**EXERCISE:** Print the data below exactly, but only the lines from the one containing "queue of waiting" down to the one containing "def Obligations.ResetMapsCanonical : Prop", inclusive.

**RECORDS FOR THIS TASK:**
╭──
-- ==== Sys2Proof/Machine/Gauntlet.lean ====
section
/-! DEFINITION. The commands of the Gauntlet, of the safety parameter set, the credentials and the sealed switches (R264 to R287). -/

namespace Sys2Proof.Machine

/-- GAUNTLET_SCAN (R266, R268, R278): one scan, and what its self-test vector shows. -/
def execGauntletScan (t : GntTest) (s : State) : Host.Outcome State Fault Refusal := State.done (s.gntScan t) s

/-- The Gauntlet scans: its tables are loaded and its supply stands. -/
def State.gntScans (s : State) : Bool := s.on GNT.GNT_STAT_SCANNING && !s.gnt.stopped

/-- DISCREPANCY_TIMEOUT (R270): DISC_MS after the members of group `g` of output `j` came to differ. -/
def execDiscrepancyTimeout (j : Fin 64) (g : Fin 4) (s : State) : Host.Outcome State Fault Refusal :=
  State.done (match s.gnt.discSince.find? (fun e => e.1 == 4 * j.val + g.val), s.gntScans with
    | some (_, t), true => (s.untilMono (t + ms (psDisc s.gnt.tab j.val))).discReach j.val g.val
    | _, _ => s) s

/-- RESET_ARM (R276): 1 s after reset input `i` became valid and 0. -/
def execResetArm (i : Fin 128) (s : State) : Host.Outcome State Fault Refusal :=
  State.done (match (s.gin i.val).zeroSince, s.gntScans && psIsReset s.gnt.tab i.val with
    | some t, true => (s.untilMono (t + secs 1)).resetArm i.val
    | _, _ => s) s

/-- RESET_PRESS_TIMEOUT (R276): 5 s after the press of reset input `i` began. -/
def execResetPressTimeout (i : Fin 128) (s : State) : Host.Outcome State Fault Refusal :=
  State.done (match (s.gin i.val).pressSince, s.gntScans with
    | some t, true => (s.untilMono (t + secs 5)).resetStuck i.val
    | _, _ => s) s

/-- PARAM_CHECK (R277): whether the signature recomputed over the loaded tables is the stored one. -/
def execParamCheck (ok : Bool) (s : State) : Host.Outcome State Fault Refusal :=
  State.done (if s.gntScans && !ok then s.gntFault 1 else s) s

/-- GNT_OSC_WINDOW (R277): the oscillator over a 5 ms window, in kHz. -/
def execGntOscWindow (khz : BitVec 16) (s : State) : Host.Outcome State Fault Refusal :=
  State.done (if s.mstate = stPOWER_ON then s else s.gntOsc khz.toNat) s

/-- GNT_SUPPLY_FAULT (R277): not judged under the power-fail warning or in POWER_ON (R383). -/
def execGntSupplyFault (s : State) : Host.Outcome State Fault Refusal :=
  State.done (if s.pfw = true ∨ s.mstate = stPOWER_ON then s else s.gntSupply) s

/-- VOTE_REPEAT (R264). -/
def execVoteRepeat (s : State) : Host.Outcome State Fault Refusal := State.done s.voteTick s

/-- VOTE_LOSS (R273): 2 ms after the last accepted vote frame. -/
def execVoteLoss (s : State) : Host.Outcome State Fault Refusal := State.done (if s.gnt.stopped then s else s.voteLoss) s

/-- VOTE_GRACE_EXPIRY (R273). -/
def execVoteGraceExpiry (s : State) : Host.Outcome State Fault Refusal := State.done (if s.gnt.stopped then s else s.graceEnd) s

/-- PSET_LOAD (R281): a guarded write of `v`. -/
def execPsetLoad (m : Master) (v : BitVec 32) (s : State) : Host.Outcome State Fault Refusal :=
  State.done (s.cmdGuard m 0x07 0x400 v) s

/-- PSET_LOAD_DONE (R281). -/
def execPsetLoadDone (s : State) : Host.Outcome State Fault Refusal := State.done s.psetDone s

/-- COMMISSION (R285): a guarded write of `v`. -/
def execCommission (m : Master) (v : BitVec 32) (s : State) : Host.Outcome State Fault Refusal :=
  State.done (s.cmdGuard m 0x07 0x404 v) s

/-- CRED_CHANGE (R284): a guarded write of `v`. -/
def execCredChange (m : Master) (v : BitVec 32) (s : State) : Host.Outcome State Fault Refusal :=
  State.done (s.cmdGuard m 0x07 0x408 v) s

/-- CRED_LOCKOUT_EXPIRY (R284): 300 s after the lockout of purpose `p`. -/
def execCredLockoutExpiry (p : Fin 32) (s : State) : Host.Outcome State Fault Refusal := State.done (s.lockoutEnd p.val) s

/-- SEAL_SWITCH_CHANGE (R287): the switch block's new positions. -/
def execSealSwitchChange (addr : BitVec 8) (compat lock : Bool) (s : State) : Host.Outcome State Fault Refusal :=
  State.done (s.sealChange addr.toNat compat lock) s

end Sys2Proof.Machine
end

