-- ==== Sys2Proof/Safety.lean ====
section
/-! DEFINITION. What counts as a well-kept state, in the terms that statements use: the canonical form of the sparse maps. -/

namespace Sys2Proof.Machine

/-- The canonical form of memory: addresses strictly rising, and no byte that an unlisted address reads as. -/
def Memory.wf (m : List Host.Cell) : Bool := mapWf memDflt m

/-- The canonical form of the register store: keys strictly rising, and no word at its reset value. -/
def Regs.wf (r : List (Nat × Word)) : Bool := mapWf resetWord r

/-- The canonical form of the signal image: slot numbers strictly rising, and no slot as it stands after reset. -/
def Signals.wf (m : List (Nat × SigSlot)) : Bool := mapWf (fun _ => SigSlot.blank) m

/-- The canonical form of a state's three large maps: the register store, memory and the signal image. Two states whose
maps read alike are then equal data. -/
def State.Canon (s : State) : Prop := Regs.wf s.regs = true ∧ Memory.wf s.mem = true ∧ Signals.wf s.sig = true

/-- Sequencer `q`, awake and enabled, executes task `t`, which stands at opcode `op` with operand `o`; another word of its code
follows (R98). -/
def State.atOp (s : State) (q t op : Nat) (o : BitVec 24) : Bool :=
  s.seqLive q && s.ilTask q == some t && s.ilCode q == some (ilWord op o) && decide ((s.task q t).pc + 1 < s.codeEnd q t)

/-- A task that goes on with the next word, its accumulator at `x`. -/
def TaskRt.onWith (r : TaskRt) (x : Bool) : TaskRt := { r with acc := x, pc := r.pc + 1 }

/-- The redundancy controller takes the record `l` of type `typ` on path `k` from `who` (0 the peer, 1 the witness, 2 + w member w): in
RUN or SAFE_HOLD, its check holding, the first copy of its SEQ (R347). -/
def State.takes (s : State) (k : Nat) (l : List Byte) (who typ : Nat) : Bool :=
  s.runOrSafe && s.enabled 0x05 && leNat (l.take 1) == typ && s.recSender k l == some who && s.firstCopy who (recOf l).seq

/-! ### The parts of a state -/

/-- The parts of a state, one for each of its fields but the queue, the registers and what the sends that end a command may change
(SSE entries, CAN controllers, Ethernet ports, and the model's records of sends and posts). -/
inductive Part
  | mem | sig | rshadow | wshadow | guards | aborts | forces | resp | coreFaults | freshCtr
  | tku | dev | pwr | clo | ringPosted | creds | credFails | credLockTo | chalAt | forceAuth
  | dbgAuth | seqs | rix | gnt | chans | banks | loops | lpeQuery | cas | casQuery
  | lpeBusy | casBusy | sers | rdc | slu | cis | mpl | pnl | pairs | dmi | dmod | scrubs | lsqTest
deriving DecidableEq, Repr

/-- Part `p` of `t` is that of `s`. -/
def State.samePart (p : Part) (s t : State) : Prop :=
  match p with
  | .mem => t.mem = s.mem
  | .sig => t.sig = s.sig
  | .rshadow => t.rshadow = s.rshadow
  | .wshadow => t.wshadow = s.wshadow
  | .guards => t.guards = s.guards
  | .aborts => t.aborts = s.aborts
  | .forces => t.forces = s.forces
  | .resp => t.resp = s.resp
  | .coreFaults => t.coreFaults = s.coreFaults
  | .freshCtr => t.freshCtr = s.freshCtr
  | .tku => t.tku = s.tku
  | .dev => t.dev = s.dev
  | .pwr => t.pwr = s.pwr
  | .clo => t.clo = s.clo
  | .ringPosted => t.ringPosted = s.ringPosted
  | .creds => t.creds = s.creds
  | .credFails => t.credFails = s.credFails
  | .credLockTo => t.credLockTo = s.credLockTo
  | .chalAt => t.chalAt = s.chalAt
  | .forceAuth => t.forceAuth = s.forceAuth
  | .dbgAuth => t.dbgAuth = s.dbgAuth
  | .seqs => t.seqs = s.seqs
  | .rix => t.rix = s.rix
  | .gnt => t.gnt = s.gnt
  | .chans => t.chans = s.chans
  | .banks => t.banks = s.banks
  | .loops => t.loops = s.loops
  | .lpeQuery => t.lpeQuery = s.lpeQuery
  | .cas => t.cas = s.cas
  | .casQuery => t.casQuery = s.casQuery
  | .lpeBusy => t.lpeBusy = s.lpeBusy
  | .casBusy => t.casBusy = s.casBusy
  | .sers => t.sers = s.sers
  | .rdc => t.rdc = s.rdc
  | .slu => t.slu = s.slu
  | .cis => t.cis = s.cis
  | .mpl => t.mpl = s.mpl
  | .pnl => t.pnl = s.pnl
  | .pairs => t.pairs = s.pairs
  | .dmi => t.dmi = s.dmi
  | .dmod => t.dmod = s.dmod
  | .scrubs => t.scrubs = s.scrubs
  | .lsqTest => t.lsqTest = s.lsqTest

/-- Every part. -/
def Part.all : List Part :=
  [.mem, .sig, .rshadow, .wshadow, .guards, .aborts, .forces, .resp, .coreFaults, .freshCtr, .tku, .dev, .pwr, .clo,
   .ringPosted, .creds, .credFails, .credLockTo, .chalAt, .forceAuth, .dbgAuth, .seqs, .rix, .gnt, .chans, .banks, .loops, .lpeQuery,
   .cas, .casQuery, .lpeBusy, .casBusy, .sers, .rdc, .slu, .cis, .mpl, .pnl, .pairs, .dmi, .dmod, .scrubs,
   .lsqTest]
╰──
╭──
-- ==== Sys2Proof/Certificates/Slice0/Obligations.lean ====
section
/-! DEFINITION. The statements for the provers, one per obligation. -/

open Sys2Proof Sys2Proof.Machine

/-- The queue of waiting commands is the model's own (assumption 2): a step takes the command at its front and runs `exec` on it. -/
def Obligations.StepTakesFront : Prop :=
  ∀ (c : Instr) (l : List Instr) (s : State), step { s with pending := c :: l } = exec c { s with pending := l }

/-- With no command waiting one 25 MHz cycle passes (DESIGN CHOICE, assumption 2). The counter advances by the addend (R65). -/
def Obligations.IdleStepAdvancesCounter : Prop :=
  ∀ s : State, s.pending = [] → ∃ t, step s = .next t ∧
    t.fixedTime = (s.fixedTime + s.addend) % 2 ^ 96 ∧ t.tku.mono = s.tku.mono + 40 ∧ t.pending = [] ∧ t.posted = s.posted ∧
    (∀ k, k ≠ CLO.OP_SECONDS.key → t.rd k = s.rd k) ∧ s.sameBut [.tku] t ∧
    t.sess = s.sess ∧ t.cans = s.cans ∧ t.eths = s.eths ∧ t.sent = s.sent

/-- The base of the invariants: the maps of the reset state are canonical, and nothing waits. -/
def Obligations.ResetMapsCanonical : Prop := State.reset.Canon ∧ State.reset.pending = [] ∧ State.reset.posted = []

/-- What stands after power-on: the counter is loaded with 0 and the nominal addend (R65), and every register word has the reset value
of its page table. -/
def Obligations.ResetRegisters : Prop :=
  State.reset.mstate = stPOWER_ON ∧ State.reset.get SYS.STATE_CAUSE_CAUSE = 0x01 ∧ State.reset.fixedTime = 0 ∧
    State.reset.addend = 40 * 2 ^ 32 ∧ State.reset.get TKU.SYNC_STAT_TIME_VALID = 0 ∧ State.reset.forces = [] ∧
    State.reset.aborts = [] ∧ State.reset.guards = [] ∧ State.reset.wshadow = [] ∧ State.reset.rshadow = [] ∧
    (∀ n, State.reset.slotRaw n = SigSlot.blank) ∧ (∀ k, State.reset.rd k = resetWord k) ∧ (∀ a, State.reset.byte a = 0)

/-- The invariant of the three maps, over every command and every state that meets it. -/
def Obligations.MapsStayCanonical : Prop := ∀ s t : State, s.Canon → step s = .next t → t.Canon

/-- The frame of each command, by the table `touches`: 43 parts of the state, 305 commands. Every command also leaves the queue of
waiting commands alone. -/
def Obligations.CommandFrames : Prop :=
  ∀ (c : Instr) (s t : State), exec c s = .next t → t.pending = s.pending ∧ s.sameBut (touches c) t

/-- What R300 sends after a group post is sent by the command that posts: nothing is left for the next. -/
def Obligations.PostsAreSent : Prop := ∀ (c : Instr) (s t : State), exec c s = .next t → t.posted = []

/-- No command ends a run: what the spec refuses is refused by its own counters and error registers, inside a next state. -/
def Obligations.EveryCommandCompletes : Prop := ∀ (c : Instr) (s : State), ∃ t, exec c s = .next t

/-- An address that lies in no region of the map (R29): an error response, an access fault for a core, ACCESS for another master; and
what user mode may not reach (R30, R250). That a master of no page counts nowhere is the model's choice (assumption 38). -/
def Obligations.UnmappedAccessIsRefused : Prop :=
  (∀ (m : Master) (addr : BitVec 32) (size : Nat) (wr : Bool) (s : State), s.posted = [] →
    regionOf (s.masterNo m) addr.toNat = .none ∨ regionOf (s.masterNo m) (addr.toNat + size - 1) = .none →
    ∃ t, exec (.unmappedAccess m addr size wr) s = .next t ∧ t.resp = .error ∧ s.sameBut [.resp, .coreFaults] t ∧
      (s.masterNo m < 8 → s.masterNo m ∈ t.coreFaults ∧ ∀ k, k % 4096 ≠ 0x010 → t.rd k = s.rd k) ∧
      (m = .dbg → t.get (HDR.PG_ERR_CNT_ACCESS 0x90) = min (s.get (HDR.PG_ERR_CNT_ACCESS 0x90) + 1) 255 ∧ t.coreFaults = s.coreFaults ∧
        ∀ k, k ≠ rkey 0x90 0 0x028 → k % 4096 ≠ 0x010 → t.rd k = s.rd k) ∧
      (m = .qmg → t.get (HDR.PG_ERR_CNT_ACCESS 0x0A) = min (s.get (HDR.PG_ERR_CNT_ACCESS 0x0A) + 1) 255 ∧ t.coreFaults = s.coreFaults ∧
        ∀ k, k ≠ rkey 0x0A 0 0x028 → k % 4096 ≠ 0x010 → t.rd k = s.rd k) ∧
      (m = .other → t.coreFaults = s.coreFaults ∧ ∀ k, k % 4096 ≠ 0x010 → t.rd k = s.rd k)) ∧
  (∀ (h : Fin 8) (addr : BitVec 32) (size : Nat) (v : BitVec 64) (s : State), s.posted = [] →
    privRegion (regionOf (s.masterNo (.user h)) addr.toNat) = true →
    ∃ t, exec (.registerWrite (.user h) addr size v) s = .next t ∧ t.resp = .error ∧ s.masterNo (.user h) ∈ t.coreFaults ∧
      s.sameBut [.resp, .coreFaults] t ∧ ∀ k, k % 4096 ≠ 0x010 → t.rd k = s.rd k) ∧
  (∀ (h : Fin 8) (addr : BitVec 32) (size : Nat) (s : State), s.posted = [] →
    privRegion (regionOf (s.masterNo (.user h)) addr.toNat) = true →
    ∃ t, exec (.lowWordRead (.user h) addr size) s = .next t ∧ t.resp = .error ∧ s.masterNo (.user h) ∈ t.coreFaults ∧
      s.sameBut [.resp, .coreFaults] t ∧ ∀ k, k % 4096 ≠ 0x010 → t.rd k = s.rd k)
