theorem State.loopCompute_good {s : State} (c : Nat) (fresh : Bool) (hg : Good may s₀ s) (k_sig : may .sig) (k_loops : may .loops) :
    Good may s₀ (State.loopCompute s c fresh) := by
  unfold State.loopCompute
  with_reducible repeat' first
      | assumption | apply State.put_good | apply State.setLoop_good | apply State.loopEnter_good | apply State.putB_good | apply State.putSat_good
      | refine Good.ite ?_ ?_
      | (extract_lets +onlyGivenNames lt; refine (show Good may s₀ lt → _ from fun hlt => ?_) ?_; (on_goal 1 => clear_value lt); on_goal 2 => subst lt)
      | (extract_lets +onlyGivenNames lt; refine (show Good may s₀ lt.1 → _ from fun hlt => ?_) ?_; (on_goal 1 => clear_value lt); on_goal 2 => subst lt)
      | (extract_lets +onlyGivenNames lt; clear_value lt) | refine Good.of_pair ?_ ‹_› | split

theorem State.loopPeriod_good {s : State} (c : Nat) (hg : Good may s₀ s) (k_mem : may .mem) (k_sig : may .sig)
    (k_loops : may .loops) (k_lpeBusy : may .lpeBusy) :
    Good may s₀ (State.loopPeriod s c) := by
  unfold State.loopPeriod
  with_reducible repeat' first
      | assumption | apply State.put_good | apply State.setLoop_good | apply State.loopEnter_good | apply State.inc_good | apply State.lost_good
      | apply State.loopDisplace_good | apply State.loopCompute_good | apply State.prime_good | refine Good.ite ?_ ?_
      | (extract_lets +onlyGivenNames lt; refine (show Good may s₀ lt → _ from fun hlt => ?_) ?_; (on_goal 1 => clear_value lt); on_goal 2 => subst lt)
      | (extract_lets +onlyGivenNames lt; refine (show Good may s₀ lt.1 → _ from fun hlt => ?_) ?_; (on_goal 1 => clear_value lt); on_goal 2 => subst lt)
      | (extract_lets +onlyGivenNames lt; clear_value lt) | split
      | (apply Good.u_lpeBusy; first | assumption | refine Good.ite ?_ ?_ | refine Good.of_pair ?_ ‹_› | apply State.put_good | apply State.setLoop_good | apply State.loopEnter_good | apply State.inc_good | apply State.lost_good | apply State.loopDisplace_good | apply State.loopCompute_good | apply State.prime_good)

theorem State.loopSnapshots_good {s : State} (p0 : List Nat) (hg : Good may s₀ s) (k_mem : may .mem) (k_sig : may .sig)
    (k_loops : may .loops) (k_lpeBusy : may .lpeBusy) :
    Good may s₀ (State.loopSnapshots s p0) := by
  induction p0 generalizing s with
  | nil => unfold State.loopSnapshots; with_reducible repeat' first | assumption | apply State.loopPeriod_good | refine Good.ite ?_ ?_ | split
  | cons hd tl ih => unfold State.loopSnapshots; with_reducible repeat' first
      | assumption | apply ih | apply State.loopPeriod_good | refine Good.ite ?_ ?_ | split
╰──
╭──
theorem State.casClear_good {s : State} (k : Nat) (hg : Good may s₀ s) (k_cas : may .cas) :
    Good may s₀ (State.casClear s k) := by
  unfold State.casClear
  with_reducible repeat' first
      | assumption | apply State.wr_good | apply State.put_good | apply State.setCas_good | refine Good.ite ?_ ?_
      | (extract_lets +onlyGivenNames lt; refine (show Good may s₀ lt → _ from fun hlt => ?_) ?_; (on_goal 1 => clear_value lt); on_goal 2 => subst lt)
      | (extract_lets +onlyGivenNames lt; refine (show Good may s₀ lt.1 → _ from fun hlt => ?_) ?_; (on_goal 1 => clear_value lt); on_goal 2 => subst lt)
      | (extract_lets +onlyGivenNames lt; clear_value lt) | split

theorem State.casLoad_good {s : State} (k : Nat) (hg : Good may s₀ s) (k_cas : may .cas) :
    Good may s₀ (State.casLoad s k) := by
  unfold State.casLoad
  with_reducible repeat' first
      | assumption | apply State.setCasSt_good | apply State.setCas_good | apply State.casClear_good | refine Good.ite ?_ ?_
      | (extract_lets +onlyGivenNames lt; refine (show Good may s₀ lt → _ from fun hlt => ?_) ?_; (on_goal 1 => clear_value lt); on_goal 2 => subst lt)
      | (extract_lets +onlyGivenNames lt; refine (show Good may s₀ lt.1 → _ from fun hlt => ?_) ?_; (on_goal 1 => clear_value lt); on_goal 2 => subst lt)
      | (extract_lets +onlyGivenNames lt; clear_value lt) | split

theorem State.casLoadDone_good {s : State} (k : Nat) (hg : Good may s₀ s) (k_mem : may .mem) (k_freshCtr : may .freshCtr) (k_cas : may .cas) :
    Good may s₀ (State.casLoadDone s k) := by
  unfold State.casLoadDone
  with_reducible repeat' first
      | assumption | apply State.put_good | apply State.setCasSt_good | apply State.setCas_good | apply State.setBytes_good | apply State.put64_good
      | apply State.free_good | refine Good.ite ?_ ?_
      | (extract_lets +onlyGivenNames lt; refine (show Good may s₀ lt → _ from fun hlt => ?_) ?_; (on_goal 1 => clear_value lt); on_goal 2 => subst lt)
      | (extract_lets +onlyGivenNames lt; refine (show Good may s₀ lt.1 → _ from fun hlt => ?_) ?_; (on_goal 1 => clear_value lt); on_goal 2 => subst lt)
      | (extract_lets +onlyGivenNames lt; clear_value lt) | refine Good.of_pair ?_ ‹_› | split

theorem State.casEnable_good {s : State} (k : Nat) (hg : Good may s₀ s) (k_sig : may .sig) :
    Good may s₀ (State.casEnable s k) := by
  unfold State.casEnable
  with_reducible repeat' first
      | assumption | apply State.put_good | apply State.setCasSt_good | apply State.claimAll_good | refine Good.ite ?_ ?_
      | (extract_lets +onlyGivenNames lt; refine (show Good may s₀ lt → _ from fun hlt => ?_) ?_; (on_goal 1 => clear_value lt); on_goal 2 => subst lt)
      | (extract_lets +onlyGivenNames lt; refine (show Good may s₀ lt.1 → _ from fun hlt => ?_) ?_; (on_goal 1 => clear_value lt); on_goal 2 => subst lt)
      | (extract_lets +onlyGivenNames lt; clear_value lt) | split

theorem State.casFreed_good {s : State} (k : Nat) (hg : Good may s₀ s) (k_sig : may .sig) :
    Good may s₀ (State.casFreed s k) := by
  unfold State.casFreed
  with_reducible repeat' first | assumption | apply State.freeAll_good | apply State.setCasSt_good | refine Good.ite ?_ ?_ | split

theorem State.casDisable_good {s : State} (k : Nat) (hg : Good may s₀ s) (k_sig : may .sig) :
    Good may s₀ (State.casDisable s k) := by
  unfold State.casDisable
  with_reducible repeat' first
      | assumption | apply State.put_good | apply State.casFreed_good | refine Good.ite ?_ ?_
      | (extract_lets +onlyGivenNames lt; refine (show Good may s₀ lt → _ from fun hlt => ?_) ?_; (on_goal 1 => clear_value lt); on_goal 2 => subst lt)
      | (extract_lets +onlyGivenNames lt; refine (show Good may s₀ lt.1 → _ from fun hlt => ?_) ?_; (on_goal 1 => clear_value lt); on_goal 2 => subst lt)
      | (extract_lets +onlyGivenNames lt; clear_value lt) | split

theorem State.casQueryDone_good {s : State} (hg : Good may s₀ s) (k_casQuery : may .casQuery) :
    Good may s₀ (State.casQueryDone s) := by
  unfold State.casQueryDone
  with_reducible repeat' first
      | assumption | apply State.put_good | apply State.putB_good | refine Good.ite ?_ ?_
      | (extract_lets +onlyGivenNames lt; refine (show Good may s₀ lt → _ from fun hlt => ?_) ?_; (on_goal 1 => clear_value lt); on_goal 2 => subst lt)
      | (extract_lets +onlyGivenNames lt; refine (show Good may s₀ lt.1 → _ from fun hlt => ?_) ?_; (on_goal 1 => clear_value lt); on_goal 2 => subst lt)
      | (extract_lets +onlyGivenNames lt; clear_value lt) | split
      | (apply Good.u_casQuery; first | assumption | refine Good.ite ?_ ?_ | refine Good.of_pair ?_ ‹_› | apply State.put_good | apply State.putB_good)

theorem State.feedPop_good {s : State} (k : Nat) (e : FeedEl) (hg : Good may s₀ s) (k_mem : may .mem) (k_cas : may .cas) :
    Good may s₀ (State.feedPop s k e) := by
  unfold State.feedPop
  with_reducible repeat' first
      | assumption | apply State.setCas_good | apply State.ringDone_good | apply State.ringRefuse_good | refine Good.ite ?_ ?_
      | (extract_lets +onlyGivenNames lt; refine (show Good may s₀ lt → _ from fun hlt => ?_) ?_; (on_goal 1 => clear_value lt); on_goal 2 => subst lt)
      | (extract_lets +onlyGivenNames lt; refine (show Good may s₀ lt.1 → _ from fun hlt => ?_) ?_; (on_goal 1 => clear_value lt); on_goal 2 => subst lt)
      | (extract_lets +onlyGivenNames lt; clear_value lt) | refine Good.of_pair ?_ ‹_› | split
╰──
**ANSWER AREA:**
/-- The queue of waiting commands is the model's own (assumption 2): a step takes the command at its front and runs `exec` on it. -/
def Obligations.StepTakesFront : Prop :=
  ∀ (c : Instr) (l : List Instr) (s : State), step { s with pending := c :: l } = exec c { s with pending := l }

/-- With no command waiting one 25 MHz cycle passes (DESIGN CHOICE, assumption 2). The counter advances by the addend (R65). -/
def Obligations.IdleStepAdvancesCounter : Prop :=
  ∀ s : State, s.pending = [] → ∃ t, step s = .next t ∧
    t.fixedTime = (s.fixedTime + s.addend) % 2 ^ 96 ∧ t.tku.mono = s.tku.mono + 40 ∧ t.pending = [] ∧ t.posted = s.posted ∧
    (∀ k, k ≠ CLO.OP_SECONDS.key → t.rd k = s.rd k) ∧ s.sameBut [.tku] t ∧
    t.sess = s.sess ∧ t.cans = s.cans ∧ t.eths = s.eths ∧ t.sent = s.sent

/-- The base of the invariants: the maps of the reset state are canonical, and nothing waits. -/
def Obligations.ResetMapsCanonical : Prop := State.reset.Canon ∧ State.reset.pending = [] ∧ State.reset.posted = []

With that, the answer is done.